/-- CQ_CREATE (R431, R451, R454). -/
def State.cqCreate (fn : Nat) (s : State) : CmdSt × Option Nat × State :=
  let base := s.arg2 fn 0
  let a2 := s.arg fn 2
  let a3 := s.arg fn 3
  let log2 := bits a2 0 5
  let slot := bits a3 0 6
  let src := bits a3 16 11
  let ok := decide (4 ≤ log2) && decide (log2 ≤ 16) && base % 1024 == 0 && (bit a2 5 || va57 base)
    && (!bit a2 6 || s.pasidOk fn (bits a2 8 20)) && s.rd .NET_CQ_SLOT_VALID (64 * fn + slot) == 0
    && (!bit a3 31 || (s.srcBound src && s.srcOwner src == fn))
  if !ok then netFail s .badArg
  else match lowestFree (s.fnGrants fn).cqBlk 128 (fun i => (s.net.cqs.find i).isSome) with
    | none => s.allocEmpty fn
    | some n =>
      let q : Cq := { owner := fn, base := base, log2 := log2, host := bit a2 5, pasid := if bit a2 6 then some (bits a2 8 20) else none,
                      slot := slot, src := if bit a3 31 then some src else none, state := 1, prod := 0, cons := 0 }
      (.ok, some n, ((s.setCq n q).wr .NET_CQ_SLOT (64 * fn + slot) n).wr .NET_CQ_SLOT_VALID (64 * fn + slot) 1)

/-- CQ_DESTROY. -/
def State.cqDestroy (fn : Nat) (s : State) : CmdSt × Option Nat × State :=
  let n := bits (s.arg fn 0) 0 14
  match s.net.cqs.find n with
  | none => netFail s .notOwner
  | some q =>
    if q.owner != fn then netFail s .notOwner
    else if s.net.qps.any (fun e => e.2.cq == n) then netFail s .badState
    else (.ok, none, { (s.wr .NET_CQ_SLOT_VALID (64 * fn + q.slot) 0) with net := { s.net with cqs := Tab.del s.net.cqs n } })

/-- SRQ_CREATE (R451). -/
def State.srqCreate (fn : Nat) (s : State) : CmdSt × Option Nat × State :=
  let base := s.arg2 fn 0
  let log2 := bits (s.arg fn 2) 0 5
  let slot := bits (s.arg fn 3) 0 6
  let ok := decide (4 ≤ log2) && decide (log2 ≤ 16) && base % 1024 == 0 && va57 base && s.rd .NET_SRQ_SLOT_VALID (64 * fn + slot) == 0
  if !ok then netFail s .badArg
  else match lowestFree (s.fnGrants fn).srqBlk 32 (fun i => (s.net.srqs.find i).isSome) with
    | none => s.allocEmpty fn
    | some n =>
      let q : Srq := { owner := fn, base := base, log2 := log2, slot := slot, limit := bits (s.arg fn 3) 16 16, prod := 0, cons := 0, told := true }
      (.ok, some n, ((s.setSrq n q).wr .NET_SRQ_SLOT (64 * fn + slot) n).wr .NET_SRQ_SLOT_VALID (64 * fn + slot) 1)

/-- SRQ_DESTROY. -/
def State.srqDestroy (fn : Nat) (s : State) : CmdSt × Option Nat × State :=
  let n := bits (s.arg fn 0) 0 12
  match s.net.srqs.find n with
  | none => netFail s .notOwner
  | some q =>
    if q.owner != fn then netFail s .notOwner
    else if s.net.qps.any (fun e => e.2.srq == n) then netFail s .badState
    else (.ok, none, { (s.wr .NET_SRQ_SLOT_VALID (64 * fn + q.slot) 0) with net := { s.net with srqs := Tab.del s.net.srqs n } })

/-- PD_ALLOC. -/
def State.pdAlloc (fn : Nat) (s : State) : CmdSt × Option Nat × State :=
  match lowestFree (s.fnGrants fn).pdBlk 32 (fun i => (s.net.pds.find i).isSome) with
  | none => s.allocEmpty fn
  | some n => (.ok, some n, { s with net := { s.net with pds := Tab.put s.net.pds n (fn + 1) } })

/-- PD_FREE. -/
def State.pdFree (fn : Nat) (s : State) : CmdSt × Option Nat × State :=
  let n := bits (s.arg fn 0) 0 12
  if !s.ownsPd fn n then netFail s .notOwner
  else if s.net.qps.any (fun e => e.2.pd == n) || s.net.keys.any (fun e => e.2.state != 0 && e.2.pd == n) then netFail s .badState
  else (.ok, none, { s with net := { s.net with pds := Tab.del s.net.pds n } })

/-! ### Keys (R438 to R440) -/

/-- The generation after a revocation; a generation of 0 is never valid. -/
def nextGen (g : Nat) : Nat := if 255 ≤ g then 1 else g + 1

/-- The generation a FREE entry is allocated with. -/
def Key.allocGen (k : Key) : Nat := if k.gen = 0 then 1 else k.gen

/-- The 32 bits of a key: index and generation. -/
def keyWord (i g : Nat) : Nat := put i 0 24 + put g 24 8

/-- Allocate the lowest FREE key index of a function's compartment. -/
def State.allocKey (s : State) (fn : Nat) (k : Key) : CmdSt × Option Nat × State :=
  match lowestFree (s.fnGrants fn).keyBlk 2048 (fun i => (s.key i).state != 0) with
  | none => s.allocEmpty fn
  | some i =>
    let g := (s.key i).allocGen
    (.ok, some (keyWord i g), s.setKey i { k with state := 1, gen := g, owner := fn })

/-- REG_REGION (R439). -/
def State.regRegion (fn : Nat) (s : State) : CmdSt × Option Nat × State :=
  let va := s.arg2 fn 0
  let len := s.arg2 fn 2
  let a4 := s.arg fn 4
  let pd := bits a4 0 12
  let ok := decide (1 ≤ len) && decide (len ≤ 2 ^ 46) && decide (va + len ≤ 2 ^ 57) && s.ownsPd fn pd
    && (!bit a4 19 || s.net.qps.any (fun e => e.2.owner == fn && e.2.indic))
  if !ok then netFail s .badArg
  else s.allocKey fn { Key.blank with r := bit a4 16, w := bit a4 17, a := bit a4 18, indic := bit a4 19, pd := pd, va := va, len := len }

/-- OPEN_WINDOW (R440). -/
def State.openWindow (fn : Nat) (s : State) : CmdSt × Option Nat × State :=
  let a0 := s.arg fn 0
  let i := bits a0 0 24
  let k := s.key i
  let off := s.arg2 fn 1
  let len := s.arg2 fn 3
  let a5 := s.arg fn 5
  let a6 := s.arg fn 6
  let qp := bits a6 0 16
  let r := bit a5 0
  let w := bit a5 1
  let a := bit a5 2
  let qpOk := bit a6 16 || (match s.ownQp fn qp with
    | some q => q.pd == k.pd
    | none => false)
  let ok := k.state == 1 && !k.window && k.gen == bits a0 24 8 && k.owner == fn && decide (1 ≤ len) && decide (off + len ≤ k.len)
    && (!r || k.r) && (!w || k.w) && (!a || k.a) && qpOk
  if !bit a6 16 && !s.qpMine fn qp then netFail s .range
  else if !ok then netFail s .badArg
  else s.allocKey fn { Key.blank with window := true, r := r, w := w, a := a, indic := k.indic, pd := k.pd, va := k.va + off, len := len,
                                      parent := i, qp := if bit a6 16 then none else some qp }

/-! ### Revocation (R443 to R445, R461) -/

/-- The VALID windows of a region. -/
def State.windowsOf (s : State) (i : Nat) : List Nat :=
  (s.net.keys.filter (fun e => e.2.state == 1 && e.2.window && e.2.parent == i)).map (·.1)

/-- Stamp keys CLOSING with their next generation. -/
def State.stampKeys (s : State) (is : List Nat) : State :=
  is.foldl (fun s i => s.setKey i { s.key i with state := 2, gen := nextGen (s.key i).gen }) s

/-- The breach of revoking an indicative key under an ACTIVE contract (R444). -/
def State.revokeBreach (s : State) (i : Nat) : State :=
  let k := s.key i
  match s.fnCmp k.owner with
  | some c =>
    if k.indic && (s.active c).isSome then s.breach c .revokedInSchedule { engine := 7, address := keyWord i k.gen } else s
  | none => s

/-- Step 1 of a revocation of a VALID key: it and its windows are stamped. -/
def State.revokeKey (s : State) (i : Nat) : State := (s.revokeBreach i).stampKeys (i :: (if (s.key i).window then [] else s.windowsOf i))

/-- No access that passed the check with one of these keys is still to become visible. -/
def State.keysQuiet (s : State) (is : List Nat) : Bool :=
  s.net.qps.all (fun e => e.2.passed.all (fun p => p.key = 0 || !is.contains (p.key - 1)))

/-- Step 3: stamped entries become FREE; their generations stay. -/
def State.freeKeys (s : State) (is : List Nat) : State :=
  is.foldl (fun s i => if (s.key i).state = 2 then s.setKey i { Key.blank with gen := (s.key i).gen } else s) s

/-- The keys a function revokes wait for their accesses. -/
def State.startRevoke (s : State) (who : Nat) (is : List Nat) : State :=
  { s with net := { s.net with revoking := Tab.put s.net.revoking who (((s.net.revoking.find who).getD []) ++ is) } }

/-- The key a manager's revoke waits under. -/
def mgrWho : Nat := 128

/-- The key an instance reset's revocation waits under. -/
def resetWho (fn : Nat) : Nat := 256 + fn

/-- REVOKE by the owner. -/
def execRevoke (fn : Nat) (s : State) : Out :=
  if !s.netFree fn then .next s
  else
    let w := s.arg fn 0
    let i := bits w 0 24
    let k := s.key i
    if 262144 ≤ i || k.owner != fn || k.state = 0 then .next (s.netDone fn .notOwner none)
    else if k.state != 1 || k.gen != bits w 24 8 then .next (s.netDone fn .badState none)
    else
      let is := i :: (if k.window then [] else s.windowsOf i)
      .next (((s.revokeKey i).startRevoke fn is).wr .NET_CMD_BUSY fn 1)

/-- A manager revokes a key of an instance of its port: a write of NET_MGR_REVOKE; `rival` says that the owner's REVOKE of the key comes in
the same cycle, and the revoke takes effect once (R445). -/
def execManagerRevoke (fn key : Nat) (rival : Bool) (s : State) : Out :=
  let i := bits key 0 24
  let k := s.key i
  if s.closed fn 0xB91000 then .next s
  else if fn != s.primaryFn then .next (s.foreignOrder fn 0xB91000 6)
  else if s.rd .NET_MGR_REV_BUSY 0 = 1 then .next s
  else if 262144 ≤ i || k.state != 1 || k.gen != bits key 24 8 || isMgr k.owner || portOf k.owner != portOf fn then
    .next (s.wr .NET_MGR_REV_STATUS 0 1)
  else
    let is := i :: (if k.window then [] else s.windowsOf i)
    let s := ((s.revokeKey i).startRevoke mgrWho is).aeqPost k.owner 6 0 (i % 2 ^ 16) 0
    let s := (s.wr .NET_MGR_REV_BUSY 0 1).wr .NET_MGR_REV_STATUS 0 0
    if rival && s.netFree k.owner && s.arg k.owner 0 == key % 2 ^ 32 then .next ((s.startRevoke k.owner is).wr .NET_CMD_BUSY k.owner 1)
    else .next s

/-- Every access that passed with the old generations is visible: the entries become FREE and the revocation completes.  `fn` is the
function whose command it is, 128 for the manager's register. -/
def execRevokeDrainDone (fn : Nat) (s : State) : Out :=
  match s.net.revoking.find fn with
  | none => .next s
  | some is =>
    if !s.keysQuiet is then .next s
    else
      let s := s.freeKeys is
      let s := { s with net := { s.net with revoking := Tab.del s.net.revoking fn } }
      if fn = mgrWho then .next (s.wr .NET_MGR_REV_BUSY 0 0)
      else if fn < 128 then .next (s.netDone fn .ok none) else .next s

/-- An instance reset revokes every key of the instance (R461). -/
def State.revokeAll (s : State) (fn : Nat) : State :=
  let is := (s.net.keys.filter (fun e => e.2.state == 1 && e.2.owner == fn)).map (·.1)
  if is.isEmpty then s else ((is.foldl State.revokeBreach s).stampKeys is).startRevoke (resetWho fn) is

/-! ### The command rows -/

/-- QP_CREATE. -/
def execQpCreate (fn : Nat) (s : State) : Out := .next (s.netCmd fn (fun s => s.qpCreate fn))
/-- QP_MODIFY. -/
def execQpModify (fn : Nat) (s : State) : Out := .next (s.netCmd fn (fun s => s.qpModify fn))
/-- QP_DESTROY. -/
def execQpDestroy (fn : Nat) (s : State) : Out := .next (s.netCmd fn (fun s => s.qpDestroy fn))
/-- QP_QUERY. -/
def execQpQuery (fn : Nat) (s : State) : Out := .next (s.netCmd fn (fun s => s.qpQuery fn))
/-- CQ_CREATE. -/
def execCqCreate (fn : Nat) (rivals : List Nat) (s : State) : Out := .next (s.netAlloc fn rivals State.cqCreate)
/-- CQ_DESTROY. -/
def execCqDestroy (fn : Nat) (s : State) : Out := .next (s.netCmd fn (State.cqDestroy fn))
/-- SRQ_CREATE. -/
def execSrqCreate (fn : Nat) (rivals : List Nat) (s : State) : Out := .next (s.netAlloc fn rivals State.srqCreate)
/-- SRQ_DESTROY. -/
def execSrqDestroy (fn : Nat) (s : State) : Out := .next (s.netCmd fn (State.srqDestroy fn))
/-- PD_ALLOC. -/
def execPdAlloc (fn : Nat) (rivals : List Nat) (s : State) : Out := .next (s.netAlloc fn rivals State.pdAlloc)
/-- PD_FREE. -/
def execPdFree (fn : Nat) (s : State) : Out := .next (s.netCmd fn (State.pdFree fn))
/-- REG_REGION. -/
def execRegRegion (fn : Nat) (rivals : List Nat) (s : State) : Out := .next (s.netAlloc fn rivals State.regRegion)
/-- OPEN_WINDOW. -/
def execOpenWindow (fn : Nat) (rivals : List Nat) (s : State) : Out := .next (s.netAlloc fn rivals State.openWindow)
——————
*What to produce*. Give only the number of lines in the entries above that contain the string "their".

*Exercise result*. 3